RE: Martin Scorsese says Marvel movies are "not cinema"
October 14, 2019 at 1:51 pm
(This post was last modified: October 14, 2019 at 1:58 pm by Alan V.)
(October 10, 2019 at 10:31 pm)EgoDeath Wrote:(October 10, 2019 at 8:24 pm)Alan V Wrote: In my case, I don't trust serious messages which are conveyed through the usual emotional impacts of movies. I would rather assess them without that kind of potential distortion.
However, if it's some story rather than information, movies are better. But again, I consider stories as entertainments primarily.
How do you differentiate between the tactics authors use from the tactics directors use, outside of the obvious difference in medium?
And how does that affect the seriousness of the message?
Reading creates a kind of intellectual distance which is not easy to maintain watching a movie, with all of the in-your-face techniques a movie employs.
So movies are better for emotional impacts and books are better for details and intellectual content. To me that means whatever serious content a movie might have tends to be undermined by the methods employed to convey it.
(October 10, 2019 at 10:31 pm)EgoDeath Wrote: I think all forms of art can be entertainment and still convey a serious message, if done correctly.
That said, I don't think there's anything wrong with The Avengers... but to call it art? I'd say that's a stretch.

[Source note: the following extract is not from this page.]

-- ==== Sys2Proof/Laws/Commands.lean ====
section
/-! SUPPORT. What each command does and which operands it accepts, command by command: proofs cite these and unfold no dispatch. -/

namespace Sys2Proof.Machine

These days, I am more inclined to define efforts as "art" in accordance with their methods rather than their content. Art is about applying attention to attract attention from others. That is done through a variety of methods, including the display of talent, spectacle, action, emotion, color, contrast, texture, story-telling, empathy, and so on. Whether something succeeds as art is measured by the attention it attracts, including long-term attention. That's why it's so hard to judge art in the present, but much easier from the past. Better quality art gets sorted out over time by what people continue to find interesting.